Task to carry out> Between the line containing "(s.enterInterrupt r c o).byteAt" and the line containing "have e : s.returnFromInterrupt.reg16" lies a run of lines; give that run again exactly, with both of those lines, and nothing else from the entries below.

Collected data:
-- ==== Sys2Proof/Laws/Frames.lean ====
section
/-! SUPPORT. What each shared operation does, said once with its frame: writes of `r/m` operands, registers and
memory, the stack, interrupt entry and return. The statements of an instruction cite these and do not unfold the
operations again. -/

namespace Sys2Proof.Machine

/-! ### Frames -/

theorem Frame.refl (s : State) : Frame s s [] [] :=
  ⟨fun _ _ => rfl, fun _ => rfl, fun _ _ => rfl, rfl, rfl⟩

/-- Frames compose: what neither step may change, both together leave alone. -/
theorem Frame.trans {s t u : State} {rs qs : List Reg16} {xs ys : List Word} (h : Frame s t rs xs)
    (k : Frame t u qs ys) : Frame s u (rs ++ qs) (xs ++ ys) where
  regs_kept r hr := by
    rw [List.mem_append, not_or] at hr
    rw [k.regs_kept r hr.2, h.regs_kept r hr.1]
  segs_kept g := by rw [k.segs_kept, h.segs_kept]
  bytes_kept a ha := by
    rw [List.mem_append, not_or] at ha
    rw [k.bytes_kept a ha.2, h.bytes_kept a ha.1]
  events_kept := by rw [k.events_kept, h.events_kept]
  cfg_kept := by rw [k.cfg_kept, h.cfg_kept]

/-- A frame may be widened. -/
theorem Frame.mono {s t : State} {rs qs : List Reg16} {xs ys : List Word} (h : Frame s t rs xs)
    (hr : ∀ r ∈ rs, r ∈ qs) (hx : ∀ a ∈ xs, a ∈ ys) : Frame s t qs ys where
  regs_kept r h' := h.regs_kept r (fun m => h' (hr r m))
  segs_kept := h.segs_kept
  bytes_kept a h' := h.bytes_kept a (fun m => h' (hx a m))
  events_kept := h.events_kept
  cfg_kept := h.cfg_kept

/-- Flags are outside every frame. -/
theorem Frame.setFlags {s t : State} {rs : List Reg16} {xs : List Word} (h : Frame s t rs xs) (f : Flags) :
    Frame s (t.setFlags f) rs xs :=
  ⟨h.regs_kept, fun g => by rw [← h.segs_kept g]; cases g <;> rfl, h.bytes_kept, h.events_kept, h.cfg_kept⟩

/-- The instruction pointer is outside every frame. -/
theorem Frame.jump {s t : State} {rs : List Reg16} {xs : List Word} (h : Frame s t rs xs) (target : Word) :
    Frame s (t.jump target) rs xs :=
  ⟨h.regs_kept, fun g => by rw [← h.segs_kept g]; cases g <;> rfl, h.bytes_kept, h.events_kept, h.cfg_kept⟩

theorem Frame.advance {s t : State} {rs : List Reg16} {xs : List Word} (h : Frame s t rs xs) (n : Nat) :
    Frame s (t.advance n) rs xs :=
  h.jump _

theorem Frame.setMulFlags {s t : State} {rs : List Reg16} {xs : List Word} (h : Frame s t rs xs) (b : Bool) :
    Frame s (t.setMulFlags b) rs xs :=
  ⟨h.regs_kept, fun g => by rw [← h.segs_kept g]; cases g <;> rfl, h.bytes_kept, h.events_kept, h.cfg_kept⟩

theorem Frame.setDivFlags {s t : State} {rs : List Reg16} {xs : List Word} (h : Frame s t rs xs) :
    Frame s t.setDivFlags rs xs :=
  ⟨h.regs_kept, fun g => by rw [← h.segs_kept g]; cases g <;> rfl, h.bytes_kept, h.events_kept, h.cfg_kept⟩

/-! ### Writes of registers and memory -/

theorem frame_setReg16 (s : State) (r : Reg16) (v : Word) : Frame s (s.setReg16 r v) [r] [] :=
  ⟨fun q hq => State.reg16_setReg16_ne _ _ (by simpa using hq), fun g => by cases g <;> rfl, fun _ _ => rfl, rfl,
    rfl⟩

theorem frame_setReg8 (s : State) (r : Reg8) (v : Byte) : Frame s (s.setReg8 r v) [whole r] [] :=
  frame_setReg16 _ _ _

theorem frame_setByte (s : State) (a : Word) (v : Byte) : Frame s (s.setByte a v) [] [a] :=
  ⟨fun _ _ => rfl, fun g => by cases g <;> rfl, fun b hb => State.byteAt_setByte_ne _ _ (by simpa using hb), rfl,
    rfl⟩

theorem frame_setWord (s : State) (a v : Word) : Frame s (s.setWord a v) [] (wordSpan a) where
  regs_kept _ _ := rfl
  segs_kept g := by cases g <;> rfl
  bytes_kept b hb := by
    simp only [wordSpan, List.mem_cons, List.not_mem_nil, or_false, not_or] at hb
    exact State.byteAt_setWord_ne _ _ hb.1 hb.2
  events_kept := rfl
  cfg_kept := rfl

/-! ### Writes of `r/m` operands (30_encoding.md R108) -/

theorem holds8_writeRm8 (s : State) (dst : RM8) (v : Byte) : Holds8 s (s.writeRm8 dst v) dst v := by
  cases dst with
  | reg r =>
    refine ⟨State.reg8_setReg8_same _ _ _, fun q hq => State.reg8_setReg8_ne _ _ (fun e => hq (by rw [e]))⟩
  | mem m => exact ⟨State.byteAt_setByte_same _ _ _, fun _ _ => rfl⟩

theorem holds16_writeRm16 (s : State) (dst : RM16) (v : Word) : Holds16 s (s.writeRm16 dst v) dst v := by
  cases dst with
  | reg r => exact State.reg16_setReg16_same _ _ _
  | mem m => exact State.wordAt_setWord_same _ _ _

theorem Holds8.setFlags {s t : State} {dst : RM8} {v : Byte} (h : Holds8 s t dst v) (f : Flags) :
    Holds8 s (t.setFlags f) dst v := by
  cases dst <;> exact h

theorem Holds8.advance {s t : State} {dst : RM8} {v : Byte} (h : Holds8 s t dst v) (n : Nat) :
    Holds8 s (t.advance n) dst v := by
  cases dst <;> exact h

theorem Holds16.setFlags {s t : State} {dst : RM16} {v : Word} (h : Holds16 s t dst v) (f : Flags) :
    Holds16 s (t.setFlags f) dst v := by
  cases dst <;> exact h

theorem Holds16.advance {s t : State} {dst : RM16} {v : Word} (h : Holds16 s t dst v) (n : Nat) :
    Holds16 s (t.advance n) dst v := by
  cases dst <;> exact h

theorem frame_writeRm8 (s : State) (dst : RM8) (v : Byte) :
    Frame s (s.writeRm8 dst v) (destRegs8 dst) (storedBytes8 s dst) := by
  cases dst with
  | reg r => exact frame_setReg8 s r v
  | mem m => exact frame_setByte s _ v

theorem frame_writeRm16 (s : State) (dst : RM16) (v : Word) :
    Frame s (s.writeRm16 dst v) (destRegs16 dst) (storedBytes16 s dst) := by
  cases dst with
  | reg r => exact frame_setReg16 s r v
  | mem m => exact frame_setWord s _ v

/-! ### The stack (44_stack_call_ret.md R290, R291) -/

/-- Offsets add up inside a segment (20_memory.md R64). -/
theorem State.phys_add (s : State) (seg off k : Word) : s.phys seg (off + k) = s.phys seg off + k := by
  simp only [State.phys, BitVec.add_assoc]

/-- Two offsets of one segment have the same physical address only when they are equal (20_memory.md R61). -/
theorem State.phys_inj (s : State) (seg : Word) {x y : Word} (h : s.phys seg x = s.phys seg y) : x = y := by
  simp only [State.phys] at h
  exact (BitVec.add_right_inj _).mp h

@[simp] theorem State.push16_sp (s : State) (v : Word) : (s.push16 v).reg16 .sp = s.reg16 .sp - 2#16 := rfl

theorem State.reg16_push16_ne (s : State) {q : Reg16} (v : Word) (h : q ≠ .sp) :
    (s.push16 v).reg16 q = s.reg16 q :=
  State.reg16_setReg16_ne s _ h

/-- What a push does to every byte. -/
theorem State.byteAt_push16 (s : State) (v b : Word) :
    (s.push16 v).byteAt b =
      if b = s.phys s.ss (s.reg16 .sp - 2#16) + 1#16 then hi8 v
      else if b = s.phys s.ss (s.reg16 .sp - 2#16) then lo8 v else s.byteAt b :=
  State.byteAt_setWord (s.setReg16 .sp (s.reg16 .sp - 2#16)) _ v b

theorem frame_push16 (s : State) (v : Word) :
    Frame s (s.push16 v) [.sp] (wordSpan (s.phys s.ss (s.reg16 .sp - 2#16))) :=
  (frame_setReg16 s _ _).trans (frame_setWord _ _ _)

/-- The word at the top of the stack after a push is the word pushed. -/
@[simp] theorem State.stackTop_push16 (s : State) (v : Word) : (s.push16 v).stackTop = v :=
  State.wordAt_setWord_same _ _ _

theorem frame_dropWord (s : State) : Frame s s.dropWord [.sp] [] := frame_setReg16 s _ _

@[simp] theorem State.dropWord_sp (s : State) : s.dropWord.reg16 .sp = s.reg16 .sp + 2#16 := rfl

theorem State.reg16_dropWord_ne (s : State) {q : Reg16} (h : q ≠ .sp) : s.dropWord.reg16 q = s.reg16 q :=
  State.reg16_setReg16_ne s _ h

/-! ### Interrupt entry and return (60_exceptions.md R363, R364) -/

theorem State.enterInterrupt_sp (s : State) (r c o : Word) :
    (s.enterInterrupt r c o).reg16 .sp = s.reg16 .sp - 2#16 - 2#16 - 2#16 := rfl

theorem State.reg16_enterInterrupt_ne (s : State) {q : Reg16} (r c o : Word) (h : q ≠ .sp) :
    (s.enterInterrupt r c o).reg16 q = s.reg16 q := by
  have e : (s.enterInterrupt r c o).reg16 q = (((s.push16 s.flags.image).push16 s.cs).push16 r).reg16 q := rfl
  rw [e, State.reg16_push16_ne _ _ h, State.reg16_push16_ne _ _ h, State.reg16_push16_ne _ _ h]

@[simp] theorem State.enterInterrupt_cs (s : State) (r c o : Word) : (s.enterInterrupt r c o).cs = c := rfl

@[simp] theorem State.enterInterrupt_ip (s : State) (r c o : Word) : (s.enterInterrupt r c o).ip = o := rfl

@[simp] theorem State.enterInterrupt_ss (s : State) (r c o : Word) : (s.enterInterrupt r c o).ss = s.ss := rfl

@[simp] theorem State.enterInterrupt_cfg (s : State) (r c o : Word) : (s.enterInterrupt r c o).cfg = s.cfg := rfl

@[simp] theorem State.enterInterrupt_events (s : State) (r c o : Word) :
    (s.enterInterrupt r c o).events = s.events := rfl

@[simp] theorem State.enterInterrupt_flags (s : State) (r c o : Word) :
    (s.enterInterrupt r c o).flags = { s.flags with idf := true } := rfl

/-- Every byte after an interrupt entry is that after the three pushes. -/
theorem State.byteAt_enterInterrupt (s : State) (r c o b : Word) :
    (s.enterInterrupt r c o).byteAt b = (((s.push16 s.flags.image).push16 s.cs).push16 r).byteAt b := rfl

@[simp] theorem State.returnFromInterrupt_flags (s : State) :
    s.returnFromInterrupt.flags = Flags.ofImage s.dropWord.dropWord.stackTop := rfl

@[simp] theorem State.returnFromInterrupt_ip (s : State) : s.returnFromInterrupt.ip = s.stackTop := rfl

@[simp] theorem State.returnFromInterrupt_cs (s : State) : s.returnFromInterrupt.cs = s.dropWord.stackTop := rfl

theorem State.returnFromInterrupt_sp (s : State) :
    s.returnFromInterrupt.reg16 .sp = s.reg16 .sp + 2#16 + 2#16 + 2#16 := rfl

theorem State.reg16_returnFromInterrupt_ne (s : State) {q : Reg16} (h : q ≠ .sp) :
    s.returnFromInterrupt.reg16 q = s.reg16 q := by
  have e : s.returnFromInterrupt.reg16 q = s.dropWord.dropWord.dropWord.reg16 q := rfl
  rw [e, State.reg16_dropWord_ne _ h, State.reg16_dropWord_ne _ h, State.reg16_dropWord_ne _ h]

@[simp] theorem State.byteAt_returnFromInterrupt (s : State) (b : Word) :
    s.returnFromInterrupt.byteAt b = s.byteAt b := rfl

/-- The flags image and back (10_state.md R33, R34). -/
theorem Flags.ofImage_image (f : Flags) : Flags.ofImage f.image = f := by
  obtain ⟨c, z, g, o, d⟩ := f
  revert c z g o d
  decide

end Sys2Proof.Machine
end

Your solution>
    (s.enterInterrupt r c o).byteAt b = (((s.push16 s.flags.image).push16 s.cs).push16 r).byteAt b := rfl

@[simp] theorem State.returnFromInterrupt_flags (s : State) :
    s.returnFromInterrupt.flags = Flags.ofImage s.dropWord.dropWord.stackTop := rfl

@[simp] theorem State.returnFromInterrupt_ip (s : State) : s.returnFromInterrupt.ip = s.stackTop := rfl

@[simp] theorem State.returnFromInterrupt_cs (s : State) : s.returnFromInterrupt.cs = s.dropWord.stackTop := rfl

theorem State.returnFromInterrupt_sp (s : State) :
    s.returnFromInterrupt.reg16 .sp = s.reg16 .sp + 2#16 + 2#16 + 2#16 := rfl

theorem State.reg16_returnFromInterrupt_ne (s : State) {q : Reg16} (h : q ≠ .sp) :
    s.returnFromInterrupt.reg16 q = s.reg16 q := by
  have e : s.returnFromInterrupt.reg16 q = s.dropWord.dropWord.dropWord.reg16 q := rfl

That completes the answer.